1. Loads the `cleaned_professors.json` file produced in Notebook 1.
2. Builds a directed knowledge graph where:
   - Each professor is a `PROFESSOR` node.
   - Academic organizations, degrees, subjects, corporate organizations, and locations
     become typed entity nodes.
3. Creates labeled edges such as:
   - **Studied at** (professor → academic organization)  
   - **Has degree** (professor → degree)  
   - **Teaches** (professor → subject)  
   - **Worked at** (professor → corporate organization)  
   - **Worked in** (professor → corporate location)
4. Computes simple graph statistics to sanity-check the extraction.
5. Exports the graph in GraphML, GEXF, and CSV formats for inspection in Gephi (https://lite.gephi.org/v1.0.1/)
   and for use in the written report.
6. Generates small visualizations (ego network + top-degree subgraph) as a quick
   qualitative check on the resulting structure.


In [None]:
# Core libraries and environment setup
import os
import sys
import subprocess
import json

def ensure_package(pkg_name: str):
    """
    Import a package if available; otherwise install it with pip and then import.
    This mirrors Notebook 1 so that a fresh environment can run with 'Run All'.
    """
    try:
        __import__(pkg_name)
    except ImportError:
        print(f"Installing missing package: {pkg_name}")
        subprocess.check_call([sys.executable, "-m", "pip", "install", pkg_name])

# Ensure required libraries are available
for pkg in ["pandas", "networkx", "matplotlib"]:
    ensure_package(pkg)

import pandas as pd
import networkx as nx
import matplotlib.pyplot as plt

# ------------------------------------------------------------------
# Load cleaned professor data generated by 01_load_and_clean.ipynb
# ------------------------------------------------------------------
data_path = "../data/processed/cleaned_professors.json"
df = pd.read_json(data_path)

print("Data loaded successfully from:", data_path)
print("Shape:", df.shape)
print("Columns:", list(df.columns))
df.head(2)


## Graph schema and construction strategy

Design decisions:

- Use a **directed graph (`DiGraph`)** where edges always point from `PROFESSOR`
  nodes to entity nodes.

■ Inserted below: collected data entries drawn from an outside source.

-- ==== Sys2Proof/Laws/KeptHostif.lean ====
section
/-!
SUPPORT. Laws/KeptHostif.lean: the operations of Machine/Hostif.lean change neither the queue nor the canonical forms.
-/
namespace Sys2Proof.Machine

set_option Elab.async false
set_option linter.all false

variable {E : Comp → Prop} {s0 : State}

theorem State.fetchFail_kept (s : State) (q : Nat) (h0 : Kept E s0 s) (e_ctxs : E .ctxs := by assumption) (e_ecc : E .ecc := by assumption) (e_erq : E .erq := by assumption) (e_folded : E .folded := by assumption) (e_fwLog : E .fwLog := by assumption) (e_mem : E .mem := by assumption) (e_msixs : E .msixs := by assumption) (e_nextCmd : E .nextCmd := by assumption) (e_out : E .out := by assumption) (e_queues : E .queues := by assumption) (e_regs : E .regs := by assumption) (e_rseq : E .rseq := by assumption) : Kept E s0 (State.fetchFail s q) := by
  delta State.fetchFail
  repeat' (first
    | (with_reducible first | assumption | apply State.faultCtx_kept | apply State.oweRecord_kept | apply State.record_kept | apply State.setF_kept)
    | simp only [kept_nextCmd e_nextCmd]
    | (extract_lets +onlyGivenNames z
       first
         | (refine (show Kept E s0 z → _ from fun hz => ?_) ?_; clear_value z; rotate_left; dsimp only [z]; rotate_left)
         | clear_value z)
    | dsimp only)

theorem execCommandFetch_kept (q : Nat) (bytes : List Byte) (s : State) (h0 : Kept E s0 s) (e_cmds : E .cmds := by assumption) (e_ctxs : E .ctxs := by assumption) (e_ecc : E .ecc := by assumption) (e_erq : E .erq := by assumption) (e_folded : E .folded := by assumption) (e_fwLog : E .fwLog := by assumption) (e_mem : E .mem := by assumption) (e_msixs : E .msixs := by assumption) (e_nextCmd : E .nextCmd := by assumption) (e_out : E .out := by assumption) (e_queues : E .queues := by assumption) (e_regs : E .regs := by assumption) (e_rseq : E .rseq := by assumption) (e_streams : E .streams := by assumption) : ∃ t, execCommandFetch q bytes s = .next t ∧ Kept E s0 t := by
  refine ⟨_, rfl, ?_⟩
  repeat' (first
    | (refine fun _ => ?_)
    | (with_reducible first | assumption | apply State.fetchFail_kept | apply State.latchWaits_kept | apply State.readWords_kept | apply State.setF_kept | apply kept_ite)
    | simp only [kept_next_cmds e_nextCmd e_cmds]
    | simp only [kept_cmds e_cmds, kept_nextCmd e_nextCmd]
    | (extract_lets +onlyGivenNames z
       first
         | (refine (show Kept E s0 z → _ from fun hz => ?_) ?_; clear_value z; rotate_left; dsimp only [z]; rotate_left)
         | clear_value z)
    | split
    | dsimp only)

theorem execQfetchFailure_kept (q : Nat) (s : State) (h0 : Kept E s0 s) (e_ctxs : E .ctxs := by assumption) (e_ecc : E .ecc := by assumption) (e_erq : E .erq := by assumption) (e_folded : E .folded := by assumption) (e_fwLog : E .fwLog := by assumption) (e_mem : E .mem := by assumption) (e_msixs : E .msixs := by assumption) (e_nextCmd : E .nextCmd := by assumption) (e_out : E .out := by assumption) (e_queues : E .queues := by assumption) (e_regs : E .regs := by assumption) (e_rseq : E .rseq := by assumption) : ∃ t, execQfetchFailure q s = .next t ∧ Kept E s0 t := by
  refine ⟨_, rfl, ?_⟩
  repeat' (first
    | (refine fun _ => ?_)
    | (with_reducible first | assumption | apply State.fetchFail_kept | apply kept_ite)
    | split
    | dsimp only)

theorem State.qOp_kept (s : State) (fn q status : Nat) (h0 : Kept E s0 s) (e_msixs : E .msixs := by assumption) (e_out : E .out := by assumption) (e_regs : E .regs := by assumption) : Kept E s0 (State.qOp s fn q status) := by
  delta State.qOp
  repeat' (first
    | (with_reducible first | assumption | apply State.raiseEvt_kept | apply State.setF_kept)
    | dsimp only)

theorem State.makeQueue_kept (s : State) (fn q : Nat) (h0 : Kept E s0 s) (e_queues : E .queues := by assumption) (e_regs : E .regs := by assumption) : Kept E s0 (State.makeQueue s fn q) := by
  delta State.makeQueue
  repeat' (first
    | (refine fun _ => ?_)
    | (with_reducible first | assumption | apply State.setF_kept | apply State.setQueue_kept | apply kept_foldl)
    | (extract_lets +onlyGivenNames z
       first
         | (refine (show Kept E s0 z → _ from fun hz => ?_) ?_; clear_value z; rotate_left; dsimp only [z]; rotate_left)
         | clear_value z)
    | dsimp only)

theorem State.qCmd_kept (s : State) (acr : Acr) (set : Nat) (k : Nat → State) (h0 : Kept E s0 s) (h1 : ∀ t, Kept E s0 (k t)) (e_msixs : E .msixs := by assumption) (e_out : E .out := by assumption) (e_regs : E .regs := by assumption) : Kept E s0 (State.qCmd s acr set k) := by
  delta State.qCmd
  repeat' (first
    | (with_reducible first | assumption | apply State.refuseAcc_kept | apply State.setF_kept | apply kept_ite | apply h1)
    | (extract_lets +onlyGivenNames z
       first
         | (refine (show Kept E s0 z → _ from fun hz => ?_) ?_; clear_value z; rotate_left; dsimp only [z]; rotate_left)
         | clear_value z)
    | split
    | dsimp only)

theorem execQueueCreate_kept (acr : Acr) (set v : Nat) (s : State) (h0 : Kept E s0 s) (e_msixs : E .msixs := by assumption) (e_out : E .out := by assumption) (e_queues : E .queues := by assumption) (e_regs : E .regs := by assumption) : ∃ t, execQueueCreate acr set v s = .next t ∧ Kept E s0 t := by
  refine ⟨_, rfl, ?_⟩
  repeat' (first
    | (refine fun _ => ?_)
    | (with_reducible first | assumption | apply State.makeQueue_kept | apply State.qCmd_kept | apply State.qOp_kept | apply kept_ite)
    | (extract_lets +onlyGivenNames z
       first
         | (refine (show Kept E s0 z → _ from fun hz => ?_) ?_; clear_value z; rotate_left; dsimp only [z]; rotate_left)
         | clear_value z)
    | split
    | dsimp only)

theorem execQueueDestroy_kept (acr : Acr) (set v : Nat) (s : State) (h0 : Kept E s0 s) (e_msixs : E .msixs := by assumption) (e_out : E .out := by assumption) (e_queues : E .queues := by assumption) (e_regs : E .regs := by assumption) : ∃ t, execQueueDestroy acr set v s = .next t ∧ Kept E s0 t := by
  refine ⟨_, rfl, ?_⟩
  repeat' (first
    | (refine fun _ => ?_)
    | (with_reducible first | assumption | apply State.qCmd_kept | apply State.qOp_kept | apply State.setF_kept | apply State.setQueue_kept | apply kept_ite)
    | (extract_lets +onlyGivenNames z
       first
         | (refine (show Kept E s0 z → _ from fun hz => ?_) ?_; clear_value z; rotate_left; dsimp only [z]; rotate_left)
         | clear_value z)
    | split
    | dsimp only)

theorem State.qErr_kept (s : State) (q : Nat) (h0 : Kept E s0 s) (e_msixs : E .msixs := by assumption) (e_out : E .out := by assumption) (e_regs : E .regs := by assumption) : Kept E s0 (State.qErr s q) := by
  delta State.qErr
  repeat' (first
    | (with_reducible first | assumption | apply State.raiseEvt_kept | apply State.setF_kept | apply kept_ite)
    | (extract_lets +onlyGivenNames z
       first
         | (refine (show Kept E s0 z → _ from fun hz => ?_) ?_; clear_value z; rotate_left; dsimp only [z]; rotate_left)
         | clear_value z)
    | split
    | dsimp only)

theorem execPciSqdb_kept (fn q v : Nat) (s : State) (h0 : Kept E s0 s) (e_msixs : E .msixs := by assumption) (e_out : E .out := by assumption) (e_queues : E .queues := by assumption) (e_regs : E .regs := by assumption) : ∃ t, execPciSqdb fn q v s = .next t ∧ Kept E s0 t := by
  refine ⟨_, rfl, ?_⟩
  repeat' (first
    | (refine fun _ => ?_)
    | (with_reducible first | assumption | apply State.qErr_kept | apply State.setQueue_kept | apply kept_ite)
    | (extract_lets +onlyGivenNames z
       first
         | (refine (show Kept E s0 z → _ from fun hz => ?_) ?_; clear_value z; rotate_left; dsimp only [z]; rotate_left)
         | clear_value z)
    | split
    | dsimp only)

theorem execPciCqdb_kept (fn q v : Nat) (s : State) (h0 : Kept E s0 s) (e_msixs : E .msixs := by assumption) (e_out : E .out := by assumption) (e_queues : E .queues := by assumption) (e_regs : E .regs := by assumption) : ∃ t, execPciCqdb fn q v s = .next t ∧ Kept E s0 t := by
  refine ⟨_, rfl, ?_⟩
  repeat' (first
    | (refine fun _ => ?_)
    | (with_reducible first | assumption | apply State.qErr_kept | apply State.setQueue_kept | apply kept_ite)
    | (extract_lets +onlyGivenNames z
       first
         | (refine (show Kept E s0 z → _ from fun hz => ?_) ?_; clear_value z; rotate_left; dsimp only [z]; rotate_left)
         | clear_value z)
    | split
    | dsimp only)

theorem State.setStream_kept (s : State) (n : Nat) (v : Stream) (h0 : Kept E s0 s) (e_streams : E .streams := by assumption) : Kept E s0 (State.setStream s n v) := by
  exact kept_streams _ h0 (rises_tset _ _)

theorem State.streamMsg_kept (s : State) (n : Nat) (h0 : Kept E s0 s) (e_msixs : E .msixs := by assumption) (e_out : E .out := by assumption) (e_streams : E .streams := by assumption) : Kept E s0 (State.streamMsg s n) := by
  delta State.streamMsg
  repeat' (first
    | (with_reducible first | assumption | apply State.sendMsix_kept | apply State.setStream_kept)
    | (extract_lets +onlyGivenNames z
       first
         | (refine (show Kept E s0 z → _ from fun hz => ?_) ?_; clear_value z; rotate_left; dsimp only [z]; rotate_left)
         | clear_value z)
    | dsimp only)

theorem execInterruptModerationTimer_kept (isStream : Bool) (n : Nat) (s : State) (h0 : Kept E s0 s) (e_msixs : E .msixs := by assumption) (e_out : E .out := by assumption) (e_queues : E .queues := by assumption) (e_streams : E .streams := by assumption) : ∃ t, execInterruptModerationTimer isStream n s = .next t ∧ Kept E s0 t := by
  refine ⟨_, rfl, ?_⟩
  repeat' (first
    | (refine fun _ => ?_)
    | (with_reducible first | assumption | apply State.queueMsg_kept | apply State.streamMsg_kept | apply kept_ite)
    | (extract_lets +onlyGivenNames z
       first
         | (refine (show Kept E s0 z → _ from fun hz => ?_) ?_; clear_value z; rotate_left; dsimp only [z]; rotate_left)
         | clear_value z)
    | split
    | dsimp only)

theorem State.apertureRefuse_kept (s : State) (fn a : Nat) (h0 : Kept E s0 s) (e_erq : E .erq := by assumption) (e_folded : E .folded := by assumption) (e_fwLog : E .fwLog := by assumption) (e_msixs : E .msixs := by assumption) (e_out : E .out := by assumption) (e_regs : E .regs := by assumption) (e_rseq : E .rseq := by assumption) : Kept E s0 (State.apertureRefuse s fn a) := by
  delta State.apertureRefuse
  repeat' (first
    | (with_reducible first | assumption | apply State.raiseEvt_kept | apply State.record_kept)
    | dsimp only)

theorem execApertureRead_kept (fn addr len : Nat) (s : State) (h0 : Kept E s0 s) (e_ecc : E .ecc := by assumption) (e_erq : E .erq := by assumption) (e_folded : E .folded := by assumption) (e_fwLog : E .fwLog := by assumption) (e_mem : E .mem := by assumption) (e_msixs : E .msixs := by assumption) (e_out : E .out := by assumption) (e_regs : E .regs := by assumption) (e_rseq : E .rseq := by assumption) : ∃ t, execApertureRead fn addr len s = .next t ∧ Kept E s0 t := by
  refine ⟨_, rfl, ?_⟩
  repeat' (first
    | (refine fun _ => ?_)
    | (with_reducible first | assumption | apply State.apertureRefuse_kept | apply State.emit_kept | apply State.readWord_kept | apply kept_ite | apply kept_foldl)
    | (extract_lets +onlyGivenNames z
       first
         | (refine (show Kept E s0 z → _ from fun hz => ?_) ?_; clear_value z; rotate_left; dsimp only [z]; rotate_left)
         | clear_value z)
    | split
    | dsimp only)

theorem execApertureWrite_kept (fn addr : Nat) (bytes : List Byte) (poisoned : Bool) (s : State) (h0 : Kept E s0 s) (e_ecc : E .ecc := by assumption) (e_erq : E .erq := by assumption) (e_folded : E .folded := by assumption) (e_fresh : E .fresh := by assumption) (e_fwLog : E .fwLog := by assumption) (e_mem : E .mem := by assumption) (e_msixs : E .msixs := by assumption) (e_out : E .out := by assumption) (e_regs : E .regs := by assumption) (e_rseq : E .rseq := by assumption) : ∃ t, execApertureWrite fn addr bytes poisoned s = .next t ∧ Kept E s0 t := by
  refine ⟨_, rfl, ?_⟩
  repeat' (first
    | (refine fun _ => ?_)
    | (with_reducible first | assumption | apply State.apertureRefuse_kept | apply State.poisonBytes_kept | apply State.writeBytes_kept | apply kept_ite)
    | split
    | dsimp only)

theorem execPcieLaneFail_kept (lane width : Nat) (s : State) (h0 : Kept E s0 s) (e_erq : E .erq := by assumption) (e_folded : E .folded := by assumption) (e_fwLog : E .fwLog := by assumption) (e_msixs : E .msixs := by assumption) (e_out : E .out := by assumption) (e_pcieLanes : E .pcieLanes := by assumption) (e_regs : E .regs := by assumption) (e_rseq : E .rseq := by assumption) : ∃ t, execPcieLaneFail lane width s = .next t ∧ Kept E s0 t := by
  refine ⟨_, rfl, ?_⟩
  repeat' (first
    | (refine fun _ => ?_)
    | (with_reducible first | assumption | apply State.record_kept | apply kept_ite)
    | simp only [kept_pcieLanes e_pcieLanes]
    | split
    | dsimp only)

end Sys2Proof.Machine
end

This keeps semantics simple and avoids multi-edge
  complications for the assignment.
- Each node carries:
  - `label`: human-readable text (e.g., `"Universidad Autónoma de Madrid"`).
  - `ntype`: node type (`PROFESSOR`, `ORG`, `EDU`, `LOC`, `SUBJECT`).
- Each edge carries:
  - `label` and `relation`: a concise relationship name (e.g., `"Studied at"`).
- We only use **strings and simple types** for node/edge attributes so that
  export to GraphML/GEXF (Gephi) is straightforward and does not require
  custom parsers.


In [None]:
# ------------------------------------------------------------------
# Build nodes and labeled edges from professor_dict
# ------------------------------------------------------------------

G = nx.DiGraph()

# 1) Create professor nodes
for i, row in df.iterrows():
    prof_id = f"PROF_{i}"
    if not G.has_node(prof_id):
        G.add_node(prof_id, label=f"Professor {i}", ntype="PROFESSOR")

# 2) Helper to create / reuse entity nodes
def add_entity_node(name: str, ntype: str):
    if not name:
        return None
    node_id = f"{ntype}:{name}"
    if not G.has_node(node_id):
        G.add_node(node_id, label=name, ntype=ntype)
    return node_id

# 3) Helper to add a typed relation from professor to entity
def add_relation(prof_id: str, target_label: str, target_type: str, relation_label: str):
    target_id = add_entity_node(target_label, target_type)
    if target_id is None:
        return
    # For DiGraph, repeated calls will overwrite attributes rather than duplicate edges,
    # which is fine here because relation_label is deterministic.
    G.add_edge(prof_id, target_id, label=relation_label, relation=relation_label)

# 4) Iterate over the dataframe and add semantic edges
for i, row in df.iterrows():
    prof_id = f"PROF_{i}"
    d = row["professor_dict"]

    # Academic background
    for org in d.get("Academic Background - Organization", []):
        add_relation(prof_id, org, "ORG", "Studied at")
    for edu in d.get("Academic Background - Education", []):
        add_relation(prof_id, edu, "EDU", "Has degree")

    # Teaching / subjects
    for subj in d.get("Academic Experience - Subjects", []):
        add_relation(prof_id, subj, "SUBJECT", "Teaches")

    # Corporate experience
    for org in d.get("Corporate Experience - Organization", []):
        add_relation(prof_id, org, "ORG", "Worked at")
    for loc in d.get("Corporate Experience - Location", []):
        add_relation(prof_id, loc, "LOC", "Worked in")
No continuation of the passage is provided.